- THE TASK: The required output is the lines below from the line containing "let old := (List.range" to the line containing "torn := f.torn.filter", inclusive, retyped exactly. No other lines belong in it.

........

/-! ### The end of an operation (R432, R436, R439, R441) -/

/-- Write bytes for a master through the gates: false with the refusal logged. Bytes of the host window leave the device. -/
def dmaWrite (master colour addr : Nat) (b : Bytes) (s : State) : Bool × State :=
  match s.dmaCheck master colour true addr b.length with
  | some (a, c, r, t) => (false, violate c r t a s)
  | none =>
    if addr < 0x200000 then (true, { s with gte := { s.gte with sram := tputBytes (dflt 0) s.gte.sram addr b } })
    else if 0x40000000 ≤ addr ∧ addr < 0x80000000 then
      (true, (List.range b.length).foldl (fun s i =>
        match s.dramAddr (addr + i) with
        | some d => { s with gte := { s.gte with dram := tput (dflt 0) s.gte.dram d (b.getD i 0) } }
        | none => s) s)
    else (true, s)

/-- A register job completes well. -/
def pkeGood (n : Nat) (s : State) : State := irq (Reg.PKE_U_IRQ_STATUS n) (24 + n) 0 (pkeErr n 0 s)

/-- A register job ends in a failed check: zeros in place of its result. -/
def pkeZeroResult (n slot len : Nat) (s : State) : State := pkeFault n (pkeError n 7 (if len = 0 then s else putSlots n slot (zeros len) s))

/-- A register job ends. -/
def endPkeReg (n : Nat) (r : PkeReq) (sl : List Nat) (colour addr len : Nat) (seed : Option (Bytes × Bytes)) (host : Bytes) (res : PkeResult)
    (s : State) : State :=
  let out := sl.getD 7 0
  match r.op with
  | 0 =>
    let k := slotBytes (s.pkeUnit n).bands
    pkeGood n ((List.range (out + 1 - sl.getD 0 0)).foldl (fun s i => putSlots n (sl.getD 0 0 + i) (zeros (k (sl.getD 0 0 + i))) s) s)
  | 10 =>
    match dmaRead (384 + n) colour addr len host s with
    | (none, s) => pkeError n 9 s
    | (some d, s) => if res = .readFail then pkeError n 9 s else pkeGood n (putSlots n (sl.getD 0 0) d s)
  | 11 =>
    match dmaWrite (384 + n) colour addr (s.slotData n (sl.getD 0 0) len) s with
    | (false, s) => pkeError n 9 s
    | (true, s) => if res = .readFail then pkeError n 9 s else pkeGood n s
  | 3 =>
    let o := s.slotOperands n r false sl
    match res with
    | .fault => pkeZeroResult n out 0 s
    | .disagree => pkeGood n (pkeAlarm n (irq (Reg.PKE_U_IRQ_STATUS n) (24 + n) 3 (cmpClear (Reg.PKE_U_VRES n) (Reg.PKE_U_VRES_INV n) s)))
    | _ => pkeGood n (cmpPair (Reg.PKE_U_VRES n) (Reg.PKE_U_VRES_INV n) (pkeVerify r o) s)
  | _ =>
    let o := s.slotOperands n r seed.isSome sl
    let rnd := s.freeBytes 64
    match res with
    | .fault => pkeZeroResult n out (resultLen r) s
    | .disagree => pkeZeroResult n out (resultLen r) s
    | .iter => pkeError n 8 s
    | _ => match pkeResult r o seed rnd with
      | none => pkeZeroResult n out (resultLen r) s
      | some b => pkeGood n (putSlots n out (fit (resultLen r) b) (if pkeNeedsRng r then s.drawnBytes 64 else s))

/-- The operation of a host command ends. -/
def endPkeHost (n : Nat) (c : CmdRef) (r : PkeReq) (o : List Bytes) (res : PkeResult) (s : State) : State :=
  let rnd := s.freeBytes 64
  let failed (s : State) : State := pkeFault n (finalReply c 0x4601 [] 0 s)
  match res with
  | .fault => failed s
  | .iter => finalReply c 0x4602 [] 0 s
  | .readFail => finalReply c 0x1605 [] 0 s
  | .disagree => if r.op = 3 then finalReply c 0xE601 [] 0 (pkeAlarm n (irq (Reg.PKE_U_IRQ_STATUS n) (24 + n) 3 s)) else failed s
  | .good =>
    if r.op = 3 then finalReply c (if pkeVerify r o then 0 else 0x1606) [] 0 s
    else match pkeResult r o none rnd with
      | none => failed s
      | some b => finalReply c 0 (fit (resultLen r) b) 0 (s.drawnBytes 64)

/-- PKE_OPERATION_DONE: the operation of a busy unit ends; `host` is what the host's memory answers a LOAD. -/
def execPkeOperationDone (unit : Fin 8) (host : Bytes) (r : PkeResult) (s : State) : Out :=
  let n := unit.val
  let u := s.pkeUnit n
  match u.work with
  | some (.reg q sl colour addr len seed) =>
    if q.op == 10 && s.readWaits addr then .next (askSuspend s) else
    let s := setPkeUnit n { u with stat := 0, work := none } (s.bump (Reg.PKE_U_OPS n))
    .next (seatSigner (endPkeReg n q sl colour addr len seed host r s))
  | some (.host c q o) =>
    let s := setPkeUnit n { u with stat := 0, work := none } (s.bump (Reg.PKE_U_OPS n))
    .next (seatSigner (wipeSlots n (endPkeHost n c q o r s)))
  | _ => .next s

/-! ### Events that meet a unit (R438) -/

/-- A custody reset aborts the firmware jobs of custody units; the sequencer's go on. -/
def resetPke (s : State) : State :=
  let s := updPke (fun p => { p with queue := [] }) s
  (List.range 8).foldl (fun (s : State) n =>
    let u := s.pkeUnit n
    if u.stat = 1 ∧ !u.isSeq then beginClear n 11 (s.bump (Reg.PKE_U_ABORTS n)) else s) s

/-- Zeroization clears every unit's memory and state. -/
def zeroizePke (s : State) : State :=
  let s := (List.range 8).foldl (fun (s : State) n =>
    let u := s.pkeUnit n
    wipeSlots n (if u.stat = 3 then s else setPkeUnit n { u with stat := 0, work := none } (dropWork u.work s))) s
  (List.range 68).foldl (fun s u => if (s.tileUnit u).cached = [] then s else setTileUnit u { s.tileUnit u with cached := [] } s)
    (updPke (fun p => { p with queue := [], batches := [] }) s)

........

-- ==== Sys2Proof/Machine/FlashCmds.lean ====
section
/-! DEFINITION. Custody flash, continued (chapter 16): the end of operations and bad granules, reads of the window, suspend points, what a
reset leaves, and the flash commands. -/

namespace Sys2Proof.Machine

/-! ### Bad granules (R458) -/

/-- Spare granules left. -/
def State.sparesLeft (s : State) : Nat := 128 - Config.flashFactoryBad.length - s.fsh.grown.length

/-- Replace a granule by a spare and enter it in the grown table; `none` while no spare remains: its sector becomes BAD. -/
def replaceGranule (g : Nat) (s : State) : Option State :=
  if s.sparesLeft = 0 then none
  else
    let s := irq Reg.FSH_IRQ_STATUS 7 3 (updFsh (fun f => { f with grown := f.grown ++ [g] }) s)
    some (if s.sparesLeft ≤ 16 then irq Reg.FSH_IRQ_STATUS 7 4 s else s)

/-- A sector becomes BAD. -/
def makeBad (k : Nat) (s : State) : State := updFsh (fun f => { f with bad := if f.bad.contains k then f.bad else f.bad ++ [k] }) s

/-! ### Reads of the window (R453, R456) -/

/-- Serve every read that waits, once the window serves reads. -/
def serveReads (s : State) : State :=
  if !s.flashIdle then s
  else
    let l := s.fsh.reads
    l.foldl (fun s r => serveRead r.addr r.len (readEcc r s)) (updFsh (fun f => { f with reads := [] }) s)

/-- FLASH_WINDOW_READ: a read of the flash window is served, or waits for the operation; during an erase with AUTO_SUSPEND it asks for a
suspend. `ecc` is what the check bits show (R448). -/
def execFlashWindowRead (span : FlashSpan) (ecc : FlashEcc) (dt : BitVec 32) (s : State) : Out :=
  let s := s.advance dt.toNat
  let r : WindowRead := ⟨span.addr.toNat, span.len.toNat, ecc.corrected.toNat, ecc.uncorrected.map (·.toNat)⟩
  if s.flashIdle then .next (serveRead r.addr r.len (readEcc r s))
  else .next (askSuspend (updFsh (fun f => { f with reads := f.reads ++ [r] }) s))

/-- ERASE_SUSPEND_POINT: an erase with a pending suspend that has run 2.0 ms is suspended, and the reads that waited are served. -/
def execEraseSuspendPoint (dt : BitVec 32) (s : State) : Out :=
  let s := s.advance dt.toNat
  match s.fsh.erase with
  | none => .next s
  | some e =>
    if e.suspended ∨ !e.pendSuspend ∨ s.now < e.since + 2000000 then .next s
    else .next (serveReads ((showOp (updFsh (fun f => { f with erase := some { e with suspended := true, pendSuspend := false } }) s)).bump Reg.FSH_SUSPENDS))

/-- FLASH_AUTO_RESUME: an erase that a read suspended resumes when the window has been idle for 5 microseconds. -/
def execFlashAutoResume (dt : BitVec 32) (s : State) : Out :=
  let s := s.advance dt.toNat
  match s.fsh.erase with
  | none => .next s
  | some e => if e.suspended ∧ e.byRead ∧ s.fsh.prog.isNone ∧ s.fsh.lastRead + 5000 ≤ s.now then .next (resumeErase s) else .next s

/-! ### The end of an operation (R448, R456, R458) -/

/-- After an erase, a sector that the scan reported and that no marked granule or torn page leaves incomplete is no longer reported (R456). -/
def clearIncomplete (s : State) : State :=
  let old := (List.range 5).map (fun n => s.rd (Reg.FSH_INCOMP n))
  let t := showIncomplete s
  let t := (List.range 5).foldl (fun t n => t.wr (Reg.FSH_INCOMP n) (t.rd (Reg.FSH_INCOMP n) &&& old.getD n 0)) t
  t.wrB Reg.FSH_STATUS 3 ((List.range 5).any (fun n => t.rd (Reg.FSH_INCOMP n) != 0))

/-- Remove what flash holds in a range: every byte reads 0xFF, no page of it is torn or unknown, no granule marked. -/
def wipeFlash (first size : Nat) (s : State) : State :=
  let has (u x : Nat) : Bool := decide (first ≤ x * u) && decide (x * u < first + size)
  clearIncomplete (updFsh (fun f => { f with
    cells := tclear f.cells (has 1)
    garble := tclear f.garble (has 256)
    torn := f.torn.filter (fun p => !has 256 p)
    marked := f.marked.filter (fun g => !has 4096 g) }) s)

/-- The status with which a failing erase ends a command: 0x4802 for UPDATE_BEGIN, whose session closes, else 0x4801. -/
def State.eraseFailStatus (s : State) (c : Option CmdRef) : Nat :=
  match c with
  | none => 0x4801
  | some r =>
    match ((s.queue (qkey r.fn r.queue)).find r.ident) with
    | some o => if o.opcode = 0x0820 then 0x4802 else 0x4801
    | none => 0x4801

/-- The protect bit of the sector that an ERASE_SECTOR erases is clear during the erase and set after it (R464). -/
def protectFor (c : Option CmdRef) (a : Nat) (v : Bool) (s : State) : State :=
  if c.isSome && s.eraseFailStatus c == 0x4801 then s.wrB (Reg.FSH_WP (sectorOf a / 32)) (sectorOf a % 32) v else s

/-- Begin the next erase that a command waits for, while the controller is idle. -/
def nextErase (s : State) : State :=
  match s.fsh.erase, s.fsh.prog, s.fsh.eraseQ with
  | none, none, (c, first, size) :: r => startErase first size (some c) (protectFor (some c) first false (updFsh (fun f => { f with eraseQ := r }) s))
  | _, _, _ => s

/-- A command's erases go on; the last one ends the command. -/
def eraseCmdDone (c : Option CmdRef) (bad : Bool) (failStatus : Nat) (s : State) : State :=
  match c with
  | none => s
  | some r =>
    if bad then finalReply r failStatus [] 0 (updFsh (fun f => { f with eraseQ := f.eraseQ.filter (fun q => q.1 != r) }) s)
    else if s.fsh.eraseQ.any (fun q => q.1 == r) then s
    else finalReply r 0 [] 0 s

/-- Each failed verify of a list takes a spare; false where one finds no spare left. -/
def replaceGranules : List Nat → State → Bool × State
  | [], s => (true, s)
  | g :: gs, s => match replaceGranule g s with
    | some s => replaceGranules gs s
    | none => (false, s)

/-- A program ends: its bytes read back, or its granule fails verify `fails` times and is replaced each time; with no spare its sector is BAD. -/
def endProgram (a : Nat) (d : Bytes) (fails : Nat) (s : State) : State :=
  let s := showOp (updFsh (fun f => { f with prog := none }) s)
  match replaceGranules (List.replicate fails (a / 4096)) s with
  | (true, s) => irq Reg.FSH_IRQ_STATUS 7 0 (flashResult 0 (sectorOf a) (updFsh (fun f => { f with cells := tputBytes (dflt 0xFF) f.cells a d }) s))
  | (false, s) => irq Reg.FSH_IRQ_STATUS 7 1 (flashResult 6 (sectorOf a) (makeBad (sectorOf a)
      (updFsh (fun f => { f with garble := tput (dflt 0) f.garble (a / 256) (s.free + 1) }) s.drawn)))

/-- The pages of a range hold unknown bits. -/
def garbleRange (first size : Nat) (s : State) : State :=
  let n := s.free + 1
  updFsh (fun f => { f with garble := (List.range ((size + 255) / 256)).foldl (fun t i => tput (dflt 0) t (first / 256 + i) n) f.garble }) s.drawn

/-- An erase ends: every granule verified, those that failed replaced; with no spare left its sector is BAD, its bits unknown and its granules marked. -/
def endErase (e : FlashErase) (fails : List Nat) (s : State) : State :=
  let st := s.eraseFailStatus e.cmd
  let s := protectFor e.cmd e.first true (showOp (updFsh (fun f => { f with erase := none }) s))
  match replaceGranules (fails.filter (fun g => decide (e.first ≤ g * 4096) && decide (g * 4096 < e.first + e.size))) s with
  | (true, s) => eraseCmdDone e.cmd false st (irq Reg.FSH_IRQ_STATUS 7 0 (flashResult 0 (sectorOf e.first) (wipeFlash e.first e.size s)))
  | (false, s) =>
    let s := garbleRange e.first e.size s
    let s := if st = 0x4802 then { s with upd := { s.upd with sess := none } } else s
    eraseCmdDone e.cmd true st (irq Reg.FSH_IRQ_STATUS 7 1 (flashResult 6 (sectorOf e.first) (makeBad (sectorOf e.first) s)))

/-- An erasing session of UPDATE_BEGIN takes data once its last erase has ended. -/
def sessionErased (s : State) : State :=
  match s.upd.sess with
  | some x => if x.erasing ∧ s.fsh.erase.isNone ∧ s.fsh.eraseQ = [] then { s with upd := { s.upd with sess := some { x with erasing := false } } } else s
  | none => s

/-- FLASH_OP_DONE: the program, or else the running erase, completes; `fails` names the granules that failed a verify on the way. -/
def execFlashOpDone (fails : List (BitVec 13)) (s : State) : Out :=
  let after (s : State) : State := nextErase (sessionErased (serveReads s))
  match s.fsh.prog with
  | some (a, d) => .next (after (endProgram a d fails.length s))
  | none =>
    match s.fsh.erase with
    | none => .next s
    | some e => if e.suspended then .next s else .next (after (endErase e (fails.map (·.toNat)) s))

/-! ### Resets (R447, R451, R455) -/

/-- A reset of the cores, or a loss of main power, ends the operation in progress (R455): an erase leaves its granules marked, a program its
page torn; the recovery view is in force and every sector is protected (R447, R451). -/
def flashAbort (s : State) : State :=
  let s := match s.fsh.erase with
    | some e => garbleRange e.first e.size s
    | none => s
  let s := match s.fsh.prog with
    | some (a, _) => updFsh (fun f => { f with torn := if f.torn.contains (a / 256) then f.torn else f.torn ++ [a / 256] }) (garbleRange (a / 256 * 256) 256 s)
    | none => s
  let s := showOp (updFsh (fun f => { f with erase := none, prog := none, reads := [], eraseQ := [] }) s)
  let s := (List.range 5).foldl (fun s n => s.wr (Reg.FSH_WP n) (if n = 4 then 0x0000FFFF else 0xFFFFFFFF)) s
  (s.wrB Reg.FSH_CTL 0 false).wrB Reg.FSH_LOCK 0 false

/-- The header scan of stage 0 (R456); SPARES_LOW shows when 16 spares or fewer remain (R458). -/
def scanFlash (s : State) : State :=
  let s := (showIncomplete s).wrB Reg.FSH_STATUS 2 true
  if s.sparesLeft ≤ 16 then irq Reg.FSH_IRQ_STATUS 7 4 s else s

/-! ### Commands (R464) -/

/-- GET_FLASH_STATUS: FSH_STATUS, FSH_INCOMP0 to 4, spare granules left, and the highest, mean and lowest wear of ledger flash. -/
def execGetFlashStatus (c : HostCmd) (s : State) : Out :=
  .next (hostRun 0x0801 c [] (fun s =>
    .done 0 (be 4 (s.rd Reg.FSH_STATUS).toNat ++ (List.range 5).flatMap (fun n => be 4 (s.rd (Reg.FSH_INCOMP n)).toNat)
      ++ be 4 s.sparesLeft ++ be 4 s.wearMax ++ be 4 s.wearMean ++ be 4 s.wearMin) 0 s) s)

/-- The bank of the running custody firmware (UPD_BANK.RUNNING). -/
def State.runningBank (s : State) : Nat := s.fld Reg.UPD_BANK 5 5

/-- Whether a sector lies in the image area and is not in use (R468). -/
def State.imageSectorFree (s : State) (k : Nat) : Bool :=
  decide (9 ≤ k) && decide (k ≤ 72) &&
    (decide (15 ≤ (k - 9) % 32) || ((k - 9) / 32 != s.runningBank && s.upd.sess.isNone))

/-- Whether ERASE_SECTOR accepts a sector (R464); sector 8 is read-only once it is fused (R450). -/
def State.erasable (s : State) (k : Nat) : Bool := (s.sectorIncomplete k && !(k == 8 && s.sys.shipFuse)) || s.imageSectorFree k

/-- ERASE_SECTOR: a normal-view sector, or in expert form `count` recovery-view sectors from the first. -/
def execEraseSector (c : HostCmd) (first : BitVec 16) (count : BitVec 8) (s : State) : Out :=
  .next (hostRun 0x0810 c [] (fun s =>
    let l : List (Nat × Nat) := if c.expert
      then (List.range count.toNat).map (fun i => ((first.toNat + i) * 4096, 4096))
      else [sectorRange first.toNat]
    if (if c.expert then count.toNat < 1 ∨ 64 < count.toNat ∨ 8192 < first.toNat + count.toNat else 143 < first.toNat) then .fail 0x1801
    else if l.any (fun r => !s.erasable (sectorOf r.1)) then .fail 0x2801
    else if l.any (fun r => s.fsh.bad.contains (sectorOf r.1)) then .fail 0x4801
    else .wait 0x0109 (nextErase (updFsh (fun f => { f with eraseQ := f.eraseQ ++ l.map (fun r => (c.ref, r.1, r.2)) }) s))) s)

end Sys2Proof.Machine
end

........

- ANSWER BOX:
  let old := (List.range 5).map (fun n => s.rd (Reg.FSH_INCOMP n))
  let t := showIncomplete s
  let t := (List.range 5).foldl (fun t n => t.wr (Reg.FSH_INCOMP n) (t.rd (Reg.FSH_INCOMP n) &&& old.getD n 0)) t
  t.wrB Reg.FSH_STATUS 3 ((List.range 5).any (fun n => t.rd (Reg.FSH_INCOMP n) != 0))

/-- Remove what flash holds in a range: every byte reads 0xFF, no page of it is torn or unknown, no granule marked. -/
def wipeFlash (first size : Nat) (s : State) : State :=
  let has (u x : Nat) : Bool := decide (first ≤ x * u) && decide (x * u < first + size)
  clearIncomplete (updFsh (fun f => { f with
    cells := tclear f.cells (has 1)
    garble := tclear f.garble (has 256)
    torn := f.torn.filter (fun p => !has 256 p)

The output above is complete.